Edit: oh I see, they actually banned access to the piracy community of a whole different instance too? That seems crazy?? I can understand removing piracy community from your own instance but what on earth is the rationale behind removing access to a whole different servers community?? I'm going to move now I've seen this.
Because in German jurisdiction, linking to illegal content can bring with it fines. It's ridiculous, but that's where we are, more specifically we have a lawyer who is insanely prolific at sending out legal threats and asking for ridiculous amounts of money for this.

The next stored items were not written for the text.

-- ==== Sys2Proof/Machine/ParamSets.lean ====
section
/-!
DEFINITION. The parameter sets of a coded stream (R220), bit by bit: what the table of R220 names stands in its place of the standards' syntax,
an element that a present flag of 0 leaves out has the value the standard infers, and what neither fixes is a free string of bits.
Readings and choices beyond the spec's plain words: log entries 13 and 72.
-/
namespace Sys2Proof.Machine

/-- Emulation prevention over the bytes of a NAL unit. -/
def escape : List Byte → Nat → List Byte
  | [], _ => []
  | b :: bs, z =>
    if 2 ≤ z && b.toNat ≤ 3 then 3 :: b :: escape bs (if b == 0 then 1 else 0)
    else b :: escape bs (if b == 0 then z + 1 else 0)
def startCode : List Byte := [0, 0, 1]
/-- A NAL unit: start code, header, and the payload with emulation prevention. -/
def nal (hd body : List Byte) : List Byte := startCode ++ hd ++ escape body 0
/-- Bits, first one first, as bytes; the last byte is filled up with a one and zeros where it is not whole. -/
def bitBytes (l : List Nat) : List Byte :=
  let l := if l.length % 8 = 0 then l else l ++ [1]
  (List.range (ceilDiv l.length 8)).map (fun k => BitVec.ofNat 8 ((List.range 8).foldl (fun v b => 2 * v + l.getD (8 * k + b) 0) 0))
/-- The low `n` bits of `v`, highest first. -/
def uBits (n v : Nat) : List Nat := (List.range n).map (fun k => v / 2 ^ (n - 1 - k) % 2)
/-- An unsigned exponential Golomb code. -/
def ueBits (v : Nat) : List Nat :=
  let n := Nat.log2 (v + 1)
  List.replicate n 0 ++ uBits (n + 1) (v + 1)
/-- The bits of a parameter set's payload, with its stop bit. -/
def setBytes (l : List Nat) : List Byte := bitBytes (l ++ [1] ++ List.replicate ((15 - l.length % 8) % 8) 0)
/-- Elements at place `k` that neither R220 nor an inference of the standard fixes: at most 32 bits, each 0 or 1. -/
def openBits (h264 : Bool) (k : Nat) : List Nat := ((Config.openBits h264 k).take 32).map (· % 2)

/-- A flag of that kind. -/
def openBit (h264 : Bool) (k : Nat) : List Nat := [(openBits h264 k).headD 0]

/-- A rate or size in units of 2^n: the one it is a multiple of, else the one next to it on a side that no rule names. -/
def hrdValue (v n : Nat) : List Nat := ueBits ((if v % 2 ^ n = 0 then v / 2 ^ n else v / 2 ^ n + (Config.hrdUp v n).toNat) - 1)
/-- One NAL HRD schedule (R220): bit rate, CPB size and cbr_flag, with scales of 0. -/
def hrdSchedule (p : EncParams) : List Nat := hrdValue (p.rate * 1000) 6 ++ hrdValue (p.cpb * 1000) 4 ++ [p.cbr.toNat]
/-- The lengths of the delays in the SEI messages of R229, 24 bits each. -/
def delayBits : List Nat := uBits 5 23 ++ uBits 5 23 ++ uBits 5 23

/-! ### H.264 -/

/-- VUI: timing, and a NAL HRD of one schedule. -/
def vui264 (p : EncParams) : List Nat :=
  [0, 0, 0, 0, 1] ++ uBits 32 p.tick ++ uBits 32 p.scale ++ openBit true 0 ++
    [1] ++ ueBits 0 ++ uBits 4 0 ++ uBits 4 0 ++ hrdSchedule p ++ delayBits ++ uBits 5 24 ++ [0] ++ openBit true 1 ++ [0, 0]
/-- Frame cropping from `whole` macroblock sizes to the picture, in units of two samples. -/
def crop264 (w h mw mh : Nat) : List Nat :=
  if w = 16 * mw && h = 16 * mh then [0] else [1] ++ ueBits 0 ++ ueBits ((16 * mw - w) / 2) ++ ueBits 0 ++ ueBits ((16 * mh - h) / 2)
def sps264 (p : EncParams) : List Byte :=
  let mw := ceilDiv p.width 16
  let mh := ceilDiv p.height 16
  nal [0x27] (setBytes (uBits 8 p.profile ++ uBits 8 0 ++ uBits 8 p.level ++ ueBits 0 ++ ueBits 1 ++ ueBits (p.depth - 8) ++ ueBits (p.depth - 8) ++ [0, 0] ++
    openBits true 2 ++ ueBits 1 ++ openBit true 3 ++ ueBits (mw - 1) ++ ueBits (mh - 1) ++ [1] ++ openBit true 4 ++
    crop264 p.width p.height mw mh ++ [1] ++ vui264 p))
/-- CABAC, one reference, deblocking as inferred, 8×8 transform. -/
def pps264 : List Byte :=
  nal [0x28] (setBytes (ueBits 0 ++ ueBits 0 ++ [1] ++ openBit true 5 ++ ueBits 0 ++ ueBits 0 ++ ueBits 0 ++ [0] ++ uBits 2 0 ++
    openBits true 6 ++ [0] ++ openBit true 7 ++ [0, 1, 0] ++ openBits true 8))

/-! ### H.265 -/

/-- Profile Main 10, Main tier, level. -/
def ptl265 (p : EncParams) : List Nat :=
  uBits 2 0 ++ [0] ++ uBits 5 p.profile ++ [0, 0, 1] ++ (openBits false 0).take 29 ++ List.replicate (29 - (openBits false 0).length) 0 ++
    uBits 4 ((openBits false 1).foldl (fun v b => 2 * v + b) 0) ++ List.replicate 44 0 ++ uBits 8 p.level
/-- One picture is held beside the current one, and none is reordered. -/
def order265 : List Nat := [1] ++ ueBits 1 ++ ueBits 0 ++ openBits false 2
def vps265 (p : EncParams) : List Byte :=
  nal [0x40, 0x01] (setBytes (uBits 4 0 ++ [1, 1] ++ uBits 6 0 ++ uBits 3 0 ++ [1] ++ uBits 16 0xFFFF ++ ptl265 p ++ order265 ++ uBits 6 0 ++ ueBits 0 ++
    [0, 0]))
def hrd265 (p : EncParams) : List Nat :=
  [1, 0, 0] ++ uBits 4 0 ++ uBits 4 0 ++ delayBits ++ openBits false 3 ++ ueBits 0 ++ hrdSchedule p
def vui265 (p : EncParams) : List Nat :=
  [0, 0, 0, 0, 0, 0, 0, 0, 1] ++ uBits 32 p.tick ++ uBits 32 p.scale ++ [0, 1] ++ hrd265 p ++ [0]
/-- The conformance window from whole coding blocks of 8 to the picture, in units of two samples. -/
def crop265 (w h cw ch : Nat) : List Nat :=
  if w = cw && h = ch then [0] else [1] ++ ueBits 0 ++ ueBits ((cw - w) / 2) ++ ueBits 0 ++ ueBits ((ch - h) / 2)
/-- Coding blocks 32 down to 8, transform blocks 32 down to 4, no SAO. -/
def sps265 (p : EncParams) : List Byte :=
  let cw := ceilDiv p.width 8 * 8
  let ch := ceilDiv p.height 8 * 8
  nal [0x42, 0x01] (setBytes (uBits 4 0 ++ uBits 3 0 ++ [1] ++ ptl265 p ++ ueBits 0 ++ ueBits 1 ++ ueBits cw ++ ueBits ch ++ crop265 p.width p.height cw ch ++
    ueBits (p.depth - 8) ++ ueBits (p.depth - 8) ++ openBits false 4 ++ order265 ++ ueBits 0 ++ ueBits 2 ++ ueBits 0 ++ ueBits 3 ++ openBits false 5 ++
    [0] ++ openBit false 6 ++ [0, 0] ++ openBits false 7 ++ [0] ++ openBits false 8 ++ [1] ++ vui265 p ++ [0]))
/-- One reference; deblocking as inferred. -/
def pps265 : List Byte :=
  nal [0x44, 0x01] (setBytes (ueBits 0 ++ ueBits 0 ++ openBits false 9 ++ ueBits 0 ++ ueBits 0 ++ openBits false 10 ++ [0, 0] ++ openBits false 11 ++
    [0, 0] ++ openBits false 12 ++ [0, 0]))

/-- R220: the parameter sets before an IDR. -/
def paramSets (p : EncParams) : List Byte := if p.h264 then sps264 p ++ pps264 else vps265 p ++ sps265 p ++ pps265

end Sys2Proof.Machine
end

And now the problem: Due to the way ActivityPub works, one instance "pulls" the links posted on another instance to itself. At that point,
lemmy.world
is hosting links to content XYZ, not the other instance. Hence they'd be legally actionable. And being the largest instance of lemmy, this is the one any lawyer firm wanting to make quick bucks or any music industry wanting to appear like they're doing anything worth all the money to their consitutents would go after this one, not any other instance.The protocol is a bit of a double-edged sword: Yes you're not hosting the content, but if links can be fined then those get pulled over essentially without you being able to do shit about it.
The problem is that these communities never linked to any form of illegal content. Itβs against their rules to do so. So no laws were being broken.
Then why the hell would you host anything instance in Germany?
Because you might be - and I know this can surprise some - a German?
Among other things it makes a lot of things easier. For example, assume you get sued for something with your server that you're hosting in, say, Sweden. Now you need a lawyer both in Germany and in Sweden (most likely, though one in Sweden might be enough depending on what is happening) to handle the case, as usually the swedish lawyer defending you will want to talk to legal representation of yours over where you live. Not exactly making it any better, is it?
Of course, you could host your server on some utterly remote place no one can viably take you to court, but then they could still sue you (personally, as the person running the place) in your home country anyways, so it's not like you get around anything this way.
Naive. First off there are many places with very good technical service where you won't have issue. And secondly there are ways to do it well. Do it through a firm, do it through a friend from there. There are options. I'm certain there are countries and firms where they are absolutely not obliged to tell some German lawyer who owns the domain.
I don't know if these people are Germans or not. But this site isn't hosted in Germany.